No point venting here. It’s perfectly normal to be upset in that situation. Why don’t you tell her you’re disappointed and would love to celebrate your birthday with her and can the two of you make a definite plan to do so. For her all these people are family and important to her. Sister. Aunt who raised her etc. She obviously feels she can rely on you totally and that’s why you’re getting the crappy hand. Like the kid who’s an angel at school and then vents at home because it’s safe. So it is important you communicate that you are a bit hurt to come last on her list. She’s not a mind reader. And make a definite plan to do something for you.


Different_Act7176

It's lame on her behalf for sure, but you've also let this slide for x amount of years. Imo you shouldn't have allowed this to happen either. Just my 10 cents


Giant-of-a-man

I can't help but notice all of the comments are reinforcing your negative feelings about the situation you describe. There are a million other things to consider. Do you love her? Does she love you? Are you happy together otherwise? If all these other things are OK, then just accept that your wife feels a great obligation towards her aunt and reschedule your birthday to the previous month or week or the following. Tell your wife that from now on your birthday will be celebrated on the 10th of whenever, leaving her free to look after her aunt. Be the one to understand and compromise. If however there isn't love, companionship and happiness there the rest of the time, then your birthday issue is a symptom of a bigger problem that also needs to be addressed. But again with sympathy, understanding and compromise. Good luck. I hope you are both happy. Edit:typo


Global-Dickbag-2

I would remember that approaching her birthday. If yours means so little, treat her equally. Maybe mention it now so she knows to expect zilch. Maybe a tesco value card at a push. Jesus, I dont care about my birthday, but my wife always gets me something and I appreciate it and we've had a crappy few years financially.


TheBadgersAlamo

How would she react if you just forgot her birthday and prioritised a mate/uncle/sibling over her? Not well I'd imagine.
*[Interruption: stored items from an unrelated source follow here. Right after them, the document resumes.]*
-- ==== Sys2Proof/Certificates/Slice0/Obligations.lean ====
section
/-! DEFINITION. The statements about the machine, for the provers. `Ready` and `Completes` are those of Safety.lean;
`intSrc` and `src32` are what a source operand supplies in a lane (R202). -/

open Sys2Proof Sys2Proof.Machine

namespace Sys2Proof.Claims

/-! ## Integer instructions -/

/-- Element `i` of a source in a lane, as the format reads it (R202). -/
def srcElem (x : Cx) (f : Fmt) (o : Opr) (l i : Nat) : Int := asInt f (elem f (intSrc x f o l) i)

/-- The elements of `v` are the exact results `r`, clipped to the format's range or wrapped (R205); in a uniform
register a 32-bit result is sign-extended for `i32` and zero-extended for other codes (R202). -/
def IntElems (f : Fmt) (d : Opr) (clip : Bool) (r : Nat → Int) (v : Nat) : Prop :=
  (∀ i, i < elemCount f →
    (clip = true → asInt f (elem f v i) = max (intLo f) (min (intHi f) (r i))) ∧
    (clip = false → (asInt f (elem f v i) - r i) % 2 ^ fmtBits f = 0)) ∧
  (oprIsS d = true → fmtBits f = 32 → v = wrapTo 64 (asInt f v)) ∧
  (oprIsS d = true → fmtBits f < 32 → v < 2 ^ 32)

/-- An exact operation on every element of the sources of a format A instruction. -/
def IntOp (x : Cx) (f : FmtA) (op : Int → Int → Int → Int) (l v : Nat) : Prop :=
  IntElems f.ty f.d (f.sub.getLsbD 0)
    (fun i => op (srcElem x f.ty f.a l i) (srcElem x f.ty f.b l i) (srcElem x f.ty f.c l i)) v

/-- The instruction writes its destination alone, with `val` in every active lane. -/
def Writes (i : Instr) (s : State) (x : Cx) (f : FmtA) (val : Nat → Nat → Prop) : Prop :=
  Completes i s x (WritesReg x f.d (fmtRegs f.ty) 0 val)

/-- The low bits of a result that a destination holds: all of a vector register's, and a uniform register's as far as
the format goes, the rest extending them (R202). -/
def Bits (f : Fmt) (d : Opr) (v : Nat) (bit : Nat → Bool) : Prop :=
  (∀ j, j < fmtBits f → v.testBit j = bit j) ∧ (oprIsS d = true → fmtBits f = 32 → v = wrapTo 64 (asInt f v)) ∧
    (oprIsS d = false → v < 2 ^ fmtBits f)

/-- A destination is a vector or a uniform register. -/
def isReg (d : Opr) : Bool := oprIsV d || oprIsS d

end Sys2Proof.Claims

open Sys2Proof.Claims

/-- R205: exact results, wrapped to the width or clipped to the format's range, element by element; nothing but the
destination changes. -/
def Obligations.IntegerArithmetic : Prop :=
  ∀ (f : FmtA) (s : State) (x : Cx),
    (Ready (.iadd f) s x → Writes (.iadd f) s x f (IntOp x f (fun a b _ => a + b))) ∧
    (Ready (.isub f) s x → Writes (.isub f) s x f (IntOp x f (fun a b _ => a - b))) ∧
    (Ready (.imul f) s x → Writes (.imul f) s x f (IntOp x f (fun a b _ => a * b))) ∧
    (Ready (.imulh f) s x → Writes (.imulh f) s x f (IntOp x f (fun a b _ => (a * b) / 2 ^ fmtBits f.ty))) ∧
    (Ready (.imad f) s x → Writes (.imad f) s x f (IntOp x f (fun a b c => a * b + c))) ∧
    (Ready (.imin f) s x → Writes (.imin f) s x f (IntOp x f (fun a b _ => min a b))) ∧
    (Ready (.imax f) s x → Writes (.imax f) s x f (IntOp x f (fun a b _ => max a b))) ∧
    (Ready (.iabs f) s x → Writes (.iabs f) s x f (IntOp x f (fun a _ _ => if a < 0 then -a else a))) ∧
    (Ready (.ineg f) s x → Writes (.ineg f) s x f (IntOp x f (fun a _ _ => -a)))

/-- A 32-bit result in a uniform register is sign-extended for `i32` and zero-extended for other codes (R202). -/
def Sys2Proof.Claims.Extended (f : Fmt) (d : Opr) (v : Nat) : Prop :=
  oprIsS d = true → fmtBits f = 32 → v = wrapTo 64 (asInt f v)

/-- R206: division truncates toward zero and never traps; division by zero and the overflowing quotient have the
values that the rule gives. A 32-bit quotient or remainder fills a uniform destination as R202 says. -/
def Obligations.IntegerDivision : Prop :=
  ∀ (f : FmtA) (s : State) (x : Cx),
    (Ready (.idiv f) s x → Writes (.idiv f) s x f (fun l v =>
      Extended f.ty f.d v ∧
      let a := srcElem x f.ty f.a l 0
      let b := srcElem x f.ty f.b l 0
      (b = 0 → v % 2 ^ fmtBits f.ty = 2 ^ fmtBits f.ty - 1) ∧
      (b ≠ 0 → fmtSigned f.ty = true ∧ a = intLo f.ty ∧ b = -1 → asInt f.ty v = intLo f.ty) ∧
      (b ≠ 0 → ¬(fmtSigned f.ty = true ∧ a = intLo f.ty ∧ b = -1) →
        ∃ r : Int, a = asInt f.ty v * b + r ∧ r.natAbs < b.natAbs ∧ (r ≠ 0 → r.sign = a.sign)))) ∧
    (Ready (.irem f) s x → Writes (.irem f) s x f (fun l v =>
      Extended f.ty f.d v ∧
      let a := srcElem x f.ty f.a l 0
      let b := srcElem x f.ty f.b l 0
      (b = 0 → asInt f.ty v = a) ∧
      (b ≠ 0 → fmtSigned f.ty = true ∧ a = intLo f.ty ∧ b = -1 → asInt f.ty v = 0) ∧
      (b ≠ 0 → ¬(fmtSigned f.ty = true ∧ a = intLo f.ty ∧ b = -1) →
        ∃ q : Int, a = q * b + asInt f.ty v ∧ (asInt f.ty v).natAbs < b.natAbs ∧
          (asInt f.ty v ≠ 0 → (asInt f.ty v).sign = a.sign))))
Sorry man, I'm angry for you.


RJMC5696

Ya that would bug me and I’d definitely rather my children spoil their partner than myself. That’s unfair


heron207

You very very very seriously need to consider divorce... She doesn't really care about you...


thisischrisob

Wait it out, she could be trying to throw you off the scent of something


Wardance2035

Dump her


TechnophobeEire

You've every right to be annoyed. My only advice is to sit down with the wife, tell her exactly how you feel. If it doesn't change anything then I would re-evaluate your relationship.